新皇这手下,竟是这些如狼似虎的莽夫,着实让人心寒。
“可惜啊!海上风浪大,还要靠季风,北上南下,一年只能来回一次。太耗费日子了!”
又有囚犯,唉声叹气一句。
众囚犯纷纷点头附和。运气不好,也许“刑满释放”,一个风浪,自己就葬身鱼腹了。
“别唉声叹气的!”
为了鼓舞士气,赵泰忍不住,又开始泄露天机。
“实话告诉你们,朝廷正在造什么“蒸汽船”,不需要人划,也不需要借风,只需要烧煤,比风吹还跑的快,又安全。也许等你们回去的时候,就可以坐上蒸汽船了!”
“蒸汽船?那可太好了!”
“将军,什么是蒸汽船啊?”
“蒸汽船都不知道,水壶烧水知不知道,就是……”
傍晚时分,一处巨大的碗型海湾出现,两条宽阔的河流从大陆伸出,缓缓流进海湾,南边似乎还有一些房屋。
夕阳映照河湾,水波粼粼,殷红一片,无数的海鸟身披红霞,在海湾上空盘旋,蔚为壮观。随着洪亮的钟声和尖锐的哨声响起,向导带路,船上的人纷纷动了起来,大宋军民乘着一艘艘舢板小船,向着港湾里的陆地驶去。

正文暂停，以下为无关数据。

-- ==== Sys2Proof/Machine/Floats.lean ====
section
/-! DEFINITION. The floating-point primitives of 00_scope.md R17, over the non-negative values the core meets. A finite
non-negative encoding stands for a whole number of the format's smallest positive value, so every quotient is a quotient
of natural numbers. The layout of the two formats is PRESUMED from IEEE 754, which R17 names (log 15). -/

namespace Sys2Proof.Machine

/-- `a / b` rounded to the nearest integer, ties to even (R17). -/
def roundNearestEven (a b : Nat) : Nat :=
  let q := a / b
  let r := a % b
  if 2 * r < b ∨ (2 * r = b ∧ q % 2 = 0) then q else q + 1

/-- The encoding of the value of a format nearest to `num / den`, ties to even: significands of `p` bits, smallest
positive value `2^-u`, `inf` the encoding of +infinity. Above the first `2^p` multiples of `2^-u` the spacing doubles
with each binade: it is `2^(sh-u)`. The encoding of `m * 2^(sh-u)` is `sh * 2^(p-1) + m`, also where rounding carries
`m` up to `2^p`, and what reaches past the largest finite value becomes +infinity (R17). -/
def encodeQuotient (p u inf num den : Nat) : Nat :=
  let sh := Nat.log2 (num * 2 ^ u / den) + 1 - p
  min (sh * 2 ^ (p - 1) + roundNearestEven (num * 2 ^ u) (den * 2 ^ sh)) inf

/-- `bits32(rnd32(num / den))`: binary32, 24-bit significands, smallest positive value `2^-149`. -/
def rnd32 (num den : Nat) : Word := BitVec.ofNat 32 (encodeQuotient 24 149 0x7F800000 num den)

/-- The binary64 value nearest to `num / den`: 53-bit significands, smallest positive value `2^-1074`. -/
def rnd64 (num den : Nat) : DWord := BitVec.ofNat 64 (encodeQuotient 53 1074 0x7FF0000000000000 num den)

/-- +infinity in binary64. -/
def inf64 : DWord := 0x7FF0000000000000#64

/-- The magnitude of a finite binary64 encoding in units of `2^-1074`. -/
def magnitude64 (b : DWord) : Nat :=
  let e := (b.extractLsb' 52 11).toNat
  let f := (b.extractLsb' 0 52).toNat
  if e = 0 then f else (2 ^ 52 + f) * 2 ^ (e - 1)

/-- `isFinitePos(r)`: neither NaN nor infinite, and above 0; -0.0 and +0.0 fail (R17). -/
def isFinitePos (r : DWord) : Bool := 0 < r.toNat && r.toNat < inf64.toNat

/-- `to64(n)`, exact below `2^53` (R17). -/
def to64 (n : Nat) : DWord := rnd64 n 1

/-- `to64(t) / 2`, exact (41_metric_deriver.md R250). -/
def half64 (t : Nat) : DWord := rnd64 t 2

/-- `div64(a, b)` for a finite non-negative `a` and a non-negative `b` that is not NaN, the only operands DERIVE gives
it (R250, R253; log 15): IEEE 754 division, so a finite value over +infinity is +0.0 and a positive one over +0.0 is
+infinity. -/
def div64 (a b : DWord) : DWord :=
  if b = inf64 then 0
  else if magnitude64 b = 0 then inf64
  else rnd64 (magnitude64 a) (magnitude64 b)

end Sys2Proof.Machine
end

这一块渤泥中南部的新大陆,正在等着他们去开拓和征服。
赵泰大声呐喊,指挥着水师将士,驾驶着小船跟上。
对于大宋朝廷和大宋水师来说,这才仅仅是踏出了海外拓殖的第一步。
还有很多的新旧大陆,澳洲、非洲,甚至遥远的美洲大陆,都在等着他们去征服。
第13章 北上(上)
大宋兴庆三年,八月,四川,成都府路,绵州。
正是午后时分,绵州城外十里,官道旁的一处十字路口,一棵刮皮的大树身上,南来北往的行人,正在围着树皮看榜文,有人摇头晃脑读到,却是个卷起裤脚的三旬开外的农夫。
大宋文风浓厚,是以这乡间田夫,也有粗懂四书五经,读书写字,也是不在话下。
“四川制置司告示;谕令四川各路百姓:王师北伐,河西中华故地,百废待兴,急招百姓移民前往。凡欲移民河西之地者,每人酌给水浇田10亩,永给为业。所属荒地,官给牛种,听百姓开垦,酌量补还价值,免除三年赋税。四川制置司移民分司造册移送河西各州府,妥给口粮舟车,差官搬取,令其落籍。自行前来者,报销差旅盘缠,直到河西诸地,米粮供给,各宜知悉……”
中年汉子读完,惹起周围围观人的一阵惊呼。
“每人10亩!我一家五口,也不到15亩地。这是真的吗?”
有拄着锄头、衣衫破旧的中年汉子立刻惊叫了出来。
四川四路,成都府路人口最多,已达500万人口,每人平均两亩不到三亩,每户不过十来亩耕地左右。如今这一人授田10亩,实在是太过吓人。
再说了,一家三口,有青壮劳力,有耕牛耕具,也不过耕田30亩。给的再多,也种不了。
“高二哥,这有什么稀奇的!刚刚传回来的消息,官军夺了河西之地,什么凉州、瓜州、玉门关,都被官军给占了!”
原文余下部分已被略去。